Construction on the apartment complex is expected to begin in fall 2022, Yost said.

Spokane-based NAC Architecture is designing the project, for which a cost has not yet been determined.

The project will be the latest addition to Centennial’s residential real estate portfolio, which includes the M – the former downtown Macy’s – and Chronicle apartments, also downtown.

Cowles Real Estate Co. purchased the Chancery Building from the Catholic Diocese of Spokane for more than $2 million in 2007, according to the Spokane County Assessor’s Office.

The building, which is in the heart of Spokane’s Riverside Avenue Historic District, housed the diocese for more than 53 years.

Spokane Preservation Advocates nominated the Chancery Building for the Washington Trust for Historic Preservation’s Most Endangered Places list to raise awareness about its historic value and encourage its owners to choose an alternative to demolition, which had been a concern of the organization since the property was vacated two years ago.

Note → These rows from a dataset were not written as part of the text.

-- ==== Sys2Proof/Tests/Slice0.lean ====
section
/-! SUPPORT. The model's own tests: the smoke test of `wellFormed`; decoding, spelling and one step on words and buffers whose expected results
stand in 95_test_vectors.md or in the instruction rules; and, for every statement with hypotheses, a witness that meets them. -/

namespace Sys2Proof.Tests

open Sys2Proof Sys2Proof.Machine

/-! ## Helpers -/

/-- The state right after START on a buffer. -/
def running (bytes : List Byte) (mode : OffsetMode) : State :=
  State.started ⟨.idle, 7, [], [], mode, bytes.length, Memory.ofBytes bytes⟩

/-- The next state, if there is one. -/
def next? : Host.Outcome State Fault Refusal → Option State
  | .next s => some s
  | .fault _ => none
  | .refused _ => none

/-- The refusal, if there is one. -/
def refusal? : Host.Outcome State Fault Refusal → Option Refusal
  | .next _ => none
  | .fault _ => none
  | .refused r => some r

/-- The line one step adds on a buffer of one word. -/
def lineOf (b0 b1 : Byte) (mode : OffsetMode) : Option Text :=
  (next? (step (running [b0, b1] mode))).bind fun t => t.out.getLast?.map (·.line)

/-- A word decodes to a record and the record has a text. -/
def gives (w : Word) (i : Instr) (txt : String) : Bool := decode w == i && text i == txt.toList

/-! ## `wellFormed` refuses the ill-formed records -/

theorem test_wellFormed_refuses_sys_of_cls : (Instr.sys 0x0E0).wellFormed = false := by decide
theorem test_wellFormed_refuses_sys_of_ret : (Instr.sys 0x0EE).wellFormed = false := by decide
theorem test_wellFormed_refuses_invalid_other_family : (Instr.invalid 0x1234).wellFormed = false := by decide
theorem test_wellFormed_refuses_invalid_matched_n : (Instr.invalid 0x8120).wellFormed = false := by decide
theorem test_wellFormed_refuses_invalid_matched_kk : (Instr.invalid 0xF107).wellFormed = false := by decide
theorem test_wellFormed_accepts :
    (Instr.sys 0x0E1).wellFormed && (Instr.invalid 0x8128).wellFormed && (Instr.invalid 0xF106).wellFormed = true := by decide

/-! ## Decoding and spelling, every constructor (table V-DEC) -/

theorem test_decode_family0 :
    gives 0x00E0 .cls "CLS " && gives 0x00EE .ret "RET " && gives 0x00E1 (.sys 0x0E1) "SYS 0x0E1" &&
      gives 0x0000 (.sys 0x000) "SYS 0x000" && gives 0x01E0 (.sys 0x1E0) "SYS 0x1E0" = true := by decide
theorem test_decode_families1_to_4 :
    gives 0x10E0 (.jp 0x0E0) "JP 0x0E0" && gives 0x1ABC (.jp 0xABC) "JP 0xABC" && gives 0x2ABC (.call 0xABC) "CALL 0xABC" &&
      gives 0x3A0F (.seVxKk 0xA 0x0F) "SE VA, 0x0F" && gives 0x4B7F (.sneVxKk 0xB 0x7F) "SNE VB, 0x7F" = true := by decide
theorem test_decode_families5_to_7 :
    gives 0x5AB7 (.seVxVy 0xA 0xB) "SE VA, VB" && gives 0x6A12 (.ldVxKk 0xA 0x12) "LD VA, 0x12" &&
      gives 0x7C01 (.addVxKk 0xC 0x01) "ADD VC, 0x01" = true := by decide
theorem test_decode_family8_low :
    gives 0x8120 (.ldVxVy 1 2) "LD V1, V2" && gives 0x8AB1 (.orVxVy 0xA 0xB) "OR VA, VB" &&
      gives 0x8CD2 (.andVxVy 0xC 0xD) "AND VC, VD" && gives 0x8EF3 (.xorVxVy 0xE 0xF) "XOR VE, VF" &&
      gives 0x8014 (.addVxVy 0 1) "ADD V0, V1" = true := by decide
theorem test_decode_family8_high :
    gives 0x89A5 (.subVxVy 9 0xA) "SUB V9, VA" && gives 0x81F6 (.shrVx 1) "SHR V1" &&
      gives 0x8BC7 (.subnVxVy 0xB 0xC) "SUBN VB, VC" && gives 0x8FFE (.shlVx 0xF) "SHL VF" = true := by decide
theorem test_decode_families9_to_D :
    gives 0x912F (.sneVxVy 1 2) "SNE V1, V2" && gives 0xA234 (.ldINnn 0x234) "LD I, 0x234" &&
      gives 0xB234 (.jpV0Nnn 0x234) "JP V0, 0x234" && gives 0xC3FF (.rndVxKk 3 0xFF) "RND V3, 0xFF" &&
      gives 0xD125 (.drw 1 2 5) "DRW V1, V2, 0x5" = true := by decide
theorem test_decode_familyE :
    gives 0xE19E (.skp 1) "SKP V1" && gives 0xE1A1 (.sknp 1) "SKNP V1" && gives 0xE18E (.sknp 1) "SKNP V1" = true := by decide
theorem test_decode_familyF_low :
    gives 0xF107 (.ldVxDt 1) "LD V1, DT" && gives 0xF20A (.ldVxK 2) "LD V2, K" && gives 0xF315 (.ldDtVx 3) "LD DT, V3" &&
      gives 0xF418 (.ldStVx 4) "LD ST, V4" && gives 0xF51E (.addIVx 5) "ADD I, V5" = true := by decide
theorem test_decode_familyF_high :
    gives 0xF629 (.ldFVx 6) "LD F, V6" && gives 0xF733 (.ldBVx 7) "LD B, V7" && gives 0xF855 (.ldMiVx 8) "LD [I], V8" &&
      gives 0xF965 (.ldVxMi 9) "LD V9, [I]" = true := by decide
theorem test_decode_invalid_family8 :
    gives 0x8128 (.invalid 0x8128) "Invalid Opcode 0x8128" && gives 0x8FFF (.invalid 0x8FFF) "Invalid Opcode 0x8FFF" = true := by
  decide
theorem test_decode_invalid_familyF :
    gives 0xF106 (.invalid 0xF106) "Invalid Opcode 0xF106" && gives 0xF175 (.invalid 0xF175) "Invalid Opcode 0xF175" = true := by
  decide

/-- A single byte is no instruction (20_memory.md R44), and the bytes after a word are left (S9). -/
theorem test_decodeBytes_halfWord : decodeBytes [0xFF] = .error .halfWord := by decide
theorem test_decodeBytes_noByte : decodeBytes [] = .error .noByte := by decide
theorem test_decodeBytes_rest : decodeBytes [0x12, 0x34, 0xFF] = .ok (.jp 0x234, [0xFF]) := by decide

/-! ## One step on a buffer of one word (S7 to S9 and the texts of table V-DEC) -/

theorem test_step_cls : lineOf 0x00 0xE0 .none = some "CLS \n".toList := by decide
theorem test_step_ret_address : lineOf 0x00 0xEE .addressOffset = some "0x200\tRET \n".toList := by decide
theorem test_step_jp : lineOf 0x12 0x34 .none = some "JP 0x234\n".toList := by decide
theorem test_step_ldINnn : lineOf 0xA2 0x34 .none = some "LD I, 0x234\n".toList := by decide
theorem test_step_shr_byte : lineOf 0x81 0xF6 .byteOffset = some "0x00\tSHR V1\n".toList := by decide
theorem test_step_sknp : lineOf 0xE1 0x00 .none = some "SKNP V1\n".toList := by decide
theorem test_step_ldVxMi : lineOf 0xF9 0x65 .none = some "LD V9, [I]\n".toList := by decide
theorem test_step_invalid : lineOf 0x81 0x28 .none = some "Invalid Opcode 0x8128\n".toList := by decide

/-- A jump moves `idx` by 2 and by nothing else (49_stream_driver.md R194), and a last word ends the pass. -/
theorem test_step_jp_not_followed :
    (next? (step (running [0x13, 0x00, 0x00, 0xE0] .byteOffset))).map (fun t => (t.idx, t.phase)) = some (2, .running) := by decide
theorem test_step_last_word_is_done :
    (next? (step (running [0x12, 0x34, 0xFF] .none))).map (fun t => (t.idx, t.phase, t.diag)) =
      some (2, .done, [.byteCount 3, .malformedLength]) := by decide

/-- The host's device runs a word from the state after reset. -/
theorem test_withFetchWord_reset :
    (next? (step (State.reset.withFetchWord 16 0xD125))).map (fun t => t.out.map (·.instr)) = some [.drw 1 2 5] := by decide

/-- From the state after reset the device gives the state the host's preparation of a one-word pass gives (log 4). -/
theorem test_withFetchWord_is_a_pass :
    next? (hostMoves (beginPass [0xD1, 0x25] .none) State.reset) = some (State.reset.withFetchWord 16 0xD125) := by decide

/-! ## Stops at the edge of the domain -/

theorem test_step_not_running : refusal? (step State.reset) = some .notRunning := by decide
theorem test_step_read_outside : refusal? (step { running [0x00, 0xE0] .none with idx := 1 }) = some .readOutsideBuffer := by decide
theorem test_step_first_byte_missing :
    refusal? (step { running [0x00, 0xE0] .none with ibuf := [(1, 0xE0)] }) = some .byteNotPresent := by decide
theorem test_step_second_byte_missing :
    refusal? (step { running [0x00, 0xE0] .none with ibuf := [(0, 0x00)] }) = some .byteNotPresent := by decide
theorem test_step_len_not_admitted :
    refusal? (step { running [0x00, 0xE0] .byteOffset with len := 65538 }) = some .lenNotAdmitted := by decide
theorem test_start_len_not_admitted :
    refusal? (State.start { State.reset with mode := .addressOffset, len := 65026 }) = some .lenNotAdmitted := by decide
/-- LEN larger than the memory present is refused at START, also where only the odd trailing byte is missing (R234). -/
theorem test_start_odd_byte_missing :
    refusal? (hostMoves [.setLen 1, .start] State.reset) = some .byteNotPresent := by decide
theorem test_start_byte_missing :
    refusal? (hostMoves [.place [0x12, 0x34], .setLen 4, .start] State.reset) = some .byteNotPresent := by decide
theorem test_start_while_running : refusal? (running [0x00, 0xE0] .none).start = some .startWhileRunning := by decide
theorem test_setLen_while_running :
    refusal? (hostMove (.setLen 4) (running [0x00, 0xE0] .none)) = some .inputChangedWhileRunning := by decide
theorem test_setMode_reserved : refusal? (hostMove (.setMode 3) State.reset) = some .reservedMode := by decide

/-! ## Witnesses: hypotheses on records and words -/

theorem test_witness_invalid_tag : (decode 0x8128).tag = 35 := by decide
theorem test_witness_shr_drops_y : decode 0x8126 = decode 0x8136 ∧ (decode 0x8126).tag ∈ [7, 16, 18, 19, 25] := by decide
theorem test_witness_no_bit_dropped : (decode 0x00E0).tag ∉ [7, 16, 18, 19, 25] := by decide
theorem test_witness_sknp_kk : (0xA1 : Byte) ≠ 0x9E ∧ (0x00 : Byte) ≠ 0x9E := by decide
theorem test_witness_wellFormed_boundary :
    (Instr.sys 0xFFF).wellFormed && (Instr.sys 0).wellFormed && (Instr.invalid 0xFFFF).wellFormed &&
      (Instr.drw 0xF 0xF 0xF).wellFormed = true := by decide
theorem test_witness_illegalWord : illegalWord (wordOf 0x8F 0xFF) = true ∧ illegalWord (wordOf 0xF0 0x00) = true := by decide
theorem test_witness_word_below : 65535 < 65536 := by decide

The building was placed on the list in September 2020.

While the building is part of the Riverside Avenue Historic District, it’s not listed individually on the Spokane Register of Historic Places or the National Register of Historic Places.

Under city code, buildings that are part of a historic district can be demolished if they are replaced with a structure approved by the Spokane Historic Landmarks Commission.

A permit was filed with the city Tuesday to demolish the building and construct the new apartment development. The city placed a hold on the permit until the Spokane Historic Landmarks Commission reviews and makes a determination on the project at a Jan. 19 public meeting.

Spokane Preservation Advocates President Diana Painter said she was concerned and disappointed by the decision to potentially demolish the Chancery Building instead of redeveloping it.

“We realized the threat that (demolition) could be forthcoming, and we have followed it,” she said. “We also sought and looked for people who might be interested in purchasing and redeveloping the building and haven’t had much success.”

Spokane Preservation Advocates will be discussing advocacy efforts for the Chancery Building at an upcoming board meeting.

“We would like to see the building be reused, clearly. It seems like it would be ideal for housing. It’s a wonderful location,” Painter said. “(Redevelopment) would be fantastic, and I’ve seen it happen successfully in other places.”

Centennial aims to design a building that will be an attribute to the neighborhood, Yost said, adding the company also anticipates working with the Spokane Historic Preservation Office to ensure the apartment project meets building conditions and requirements.

“We are excited about that whole block and that whole district,” Yost said. “We have some things going on there that will bring potential for more housing, besides the housing that’s already there.”